6 case reports have presented convincing evidence that AFFs may be associated with denosumab use for osteoporosis (Villiers et al. 2013, Drampalos et al. 2014, Schilcher and Aspenberg 2014, Thompson et al. 2014, Khow and Yong 2015, Selga et al. 2016). All the previous case reports have described AFFs observed in women receiving denosumab bi-annually for osteoporosis treatment. Our 2 patients apparently developed atypical femur fractures while on monthly denosumab treatment for metastatic malignancy. Patients receiving denosumab to minimize skeletal complications associated with metastatic cancer receive higher dosing (120 mg vs. 60 mg) and more frequent dosing (monthly vs. twice per year) than patients undergoing osteoporosis-related treatment (Lipton et al. 2012, Papoulos et al. 2015). The patients with AFFs in previous reports had had previous bisphosphonate therapy, whereas the patients described in this case report had no such exposure. Atypical femoral fractures have previously been reported in patients on high-dose bisphosphonate therapy for malignancy (Puhaindran et al. 2011). To our knowledge, there have not been any previous case reports of patients sustaining AFFs while on denosumab treatment for metastatic disease.

Our patients sustained AFFs 2, 3, and 3.5 years after initiation of denosumab therapy. These time intervals before fracture are longer than in previous reports, which have noted fractures after 1 week to 18 months of treatment (Paparodis et al. 2013, Villiers et al. 2013, Drampalos et al. 2014, Schilcher and Aspenberg 2014, Thompson et al. 2014, Khow and Yong 2015, Selga et al. 2016), but these previous reports may have been influenced by previous bisphosphonate use. A study of AFF with high-dose bisphosphonate therapy for malignancy found a median duration of treatment of 6 years (Chang et al. 2012), an interval that was notably longer than that observed in our patients.
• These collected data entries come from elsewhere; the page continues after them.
-- ==== Sys2Proof/Laws/KeepsLinks.lean ====
section
/-! SUPPORT. Laws/KeepsLinks.lean: every operation on SERDES, DMA, tenancies, fabric and main cores keeps `Keeps`: it
    changes neither the queue nor the fuses, it keeps the
canonical forms, and it writes no part of State outside the set its lemma names. -/
set_option Elab.async false
namespace Sys2Proof.Machine

/-! ## Iommu -/

theorem setIom_keeps {W : Nat} {q0 : State} (g off n v : Nat) (s : State) (hk : Keeps W q0 s)
    (hW : Sub 0x20000 W := by first | assumption | exact sub_of (by assumption) (by decide)) :
    Keeps W q0 (setIom g off n v s) := by
  unfold setIom
  repeat' (first
    | with_reducible assumption | exact sub_of (by assumption) (by decide) | with_reducible apply modGroup_keeps
    | with_reducible refine foldl_keeps _ _ _ ?_ ?_ | with_reducible refine foldl_fst_keeps _ _ _ ?_ ?_ | intro _ _ _
    | intro _ | with_reducible refine keeps_ite _ _ _ ?_ ?_ | split
    | with_reducible refine keeps_fst ?_ (by assumption) | with_reducible refine keeps_fst2 ?_ (by assumption)
    | simp only [])

theorem iomFlag_keeps {W : Nat} {q0 : State} (g off i : Nat) (on : Bool) (s : State) (hk : Keeps W q0 s)
    (hW : Sub 0x20000 W := by first | assumption | exact sub_of (by assumption) (by decide)) :
    Keeps W q0 (iomFlag g off i on s) := by
  unfold iomFlag
  repeat' (first
    | with_reducible assumption | exact sub_of (by assumption) (by decide) | with_reducible apply setIom_keeps
    | with_reducible refine foldl_keeps _ _ _ ?_ ?_ | with_reducible refine foldl_fst_keeps _ _ _ ?_ ?_ | intro _ _ _
    | intro _ | with_reducible refine keeps_ite _ _ _ ?_ ?_ | split
    | with_reducible refine keeps_fst ?_ (by assumption) | with_reducible refine keeps_fst2 ?_ (by assumption)
    | simp only [])

theorem compWrite_keeps {W : Nat} {q0 : State} (g x v : Nat) (s : State) (hk : Keeps W q0 s)
    (hW : Sub 0x20000 W := by first | assumption | exact sub_of (by assumption) (by decide)) :
    Keeps W q0 (compWrite g x v s) := by
  unfold compWrite
  repeat' (first
    | with_reducible assumption | exact sub_of (by assumption) (by decide) | with_reducible apply modGroup_keeps
    | with_reducible refine foldl_keeps _ _ _ ?_ ?_ | with_reducible refine foldl_fst_keeps _ _ _ ?_ ?_ | intro _ _ _
    | intro _ | with_reducible refine keeps_ite _ _ _ ?_ ?_ | split
    | with_reducible refine keeps_fst ?_ (by assumption) | with_reducible refine keeps_fst2 ?_ (by assumption)
    | simp only [])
The fractures observed in our patients met the criteria for an AFF according to the American Society of Bone and Mineral Research 2013 Task Force (Shane et al. 2014), in that they were located within the femoral diaphysis and satisfied all 5 major criteria including: low-energy mechanisms, originating from the lateral cortex, involving both cortices, being generally non-comminuted, and showing localized periosteal or endosteal thickening of the lateral cortex. The left femoral fracture observed in the first patient (Figure 1C) appears to have been the most distal denosumab-induced AFF reported so far, requiring a retrograde nail, while still maintaining the classic hallmarks of an AFF.
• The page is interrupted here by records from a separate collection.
theorem storeOp_keeps {W : Nat} {q0 : State} (c op ws wa imm n : Nat) (s : State) (hk : Keeps W q0 s) (hW : Sub
    0xE82001 W := by first | assumption | exact sub_of (by assumption) (by decide)) : Keeps W q0 (storeOp c op ws wa
    imm n s) := by
  unfold storeOp
  refine clkIssue_keeps _ _ _ _ (fun _ r a ha => ?_) hk
  dsimp only
  split
  · exact clkTrap_keeps _ _ _ _ ha
  · split
    · rename_i b hb
      exact complete_keeps _ _ _ _ _ (clkStore_keeps _ _ _ _ _ _ ha hb)
    · exact clkTrap_keeps _ _ _ _ ha

theorem resolve_keeps {W : Nat} {q0 : State} (c a target : Nat) (taken guess an : Bool) (res : Option (Nat × Nat))
    (cost : Nat) (s : State) (hk : Keeps W q0 s) (hW : Sub 0x80001 W) : Keeps W q0 (resolve c a target taken guess an
    res cost s) := by
  unfold resolve
  with_reducible repeat' (first
    | assumption | apply modClk_keeps | apply load_keeps | apply tick_keeps
    | exact sub_of (by assumption) (by decide))

theorem onBranch_keeps {W : Nat} {q0 : State} (c : Nat) (m : Nat → Bool) (f : Nat → ClkCore → State → State) (s :
    State) (h_f : ∀ a0 a1 a2, Keeps W q0 a2 → Keeps W q0 (f a0 a1 a2)) (hk : Keeps W q0 s) (hW : Sub 0x80001 W) :
    Keeps W q0 (onBranch c m f s) := by
  unfold onBranch
  with_reducible repeat' (first
    | assumption | apply clkIssue_keeps | apply clkTrap_keeps | exact sub_of (by assumption) (by decide)
    | apply h_f | split | intro _ _ _ | intro _)

theorem condBranch_keeps {W : Nat} {q0 : State} (c k wa wb an hi off : Nat) (s : State) (hk : Keeps W q0 s) (hW : Sub
    0x80001 W) : Keeps W q0 (condBranch c k wa wb an hi off s) := by
  unfold condBranch
  with_reducible repeat' (first
    | assumption | apply onBranch_keeps | apply resolve_keeps | exact sub_of (by assumption) (by decide)
    | intro _ _ _ | intro _)

theorem jumpOp_keeps {W : Nat} {q0 : State} (c op off : Nat) (link : Bool) (s : State) (hk : Keeps W q0 s) (hW : Sub
    0x80001 W) : Keeps W q0 (jumpOp c op off link s) := by
  unfold jumpOp
  with_reducible repeat' (first
    | assumption | apply onBranch_keeps | apply resolve_keeps | exact sub_of (by assumption) (by decide)
    | intro _ _ _ | intro _)

theorem jumpReg_keeps {W : Nat} {q0 : State} (c op wd wa imm : Nat) (gate : Bool) (s : State) (hk : Keeps W q0 s) (hW
    : Sub 0x480001 W) : Keeps W q0 (jumpReg c op wd wa imm gate s) := by
  unfold jumpReg
  with_reducible repeat' (first
    | assumption | apply onBranch_keeps | apply clkTrap_keeps | apply resolve_keeps
    | exact sub_of (by assumption) (by decide) | split | simp only [] | intro _ _ _ | intro _
    | refine keeps_lit (by assumption) ?_)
As with our first patient, previous reports have highlighted the high frequency of bilateral involvement of denosumab-related AFFs with 1 case of simultaneous fractures (Selga et al. 2016), 2 cases with concurrent changes (Villiers et al. 2013, Thompson et al. 2014), and 1 case of sequential AFFs approximately 1 year apart (Drampalos et al. 2014). There have been similar findings in patients on high-dose bisphosphonate treatment for skeletal metastases, with 5 of 6 patients showing bilateral involvement in one series (Chang et al. 2012). In our patient, the initial fracture was not recognized as an AFF at the time—and was only recognized in retrospect at the time of the second fracture. Similarly, the initial cortical thickening, thigh pain, and increased uptake on bone scan in the second patient was misdiagnosed as metastatic disease, even after orthopedic evaluation. In a patient on denosumab treatment for metastatic cancer, the diagnostic differential for thigh pain must include an atypical femoral fracture that may require cessation of the medication and weight-bearing restrictions or prophylactic fixation.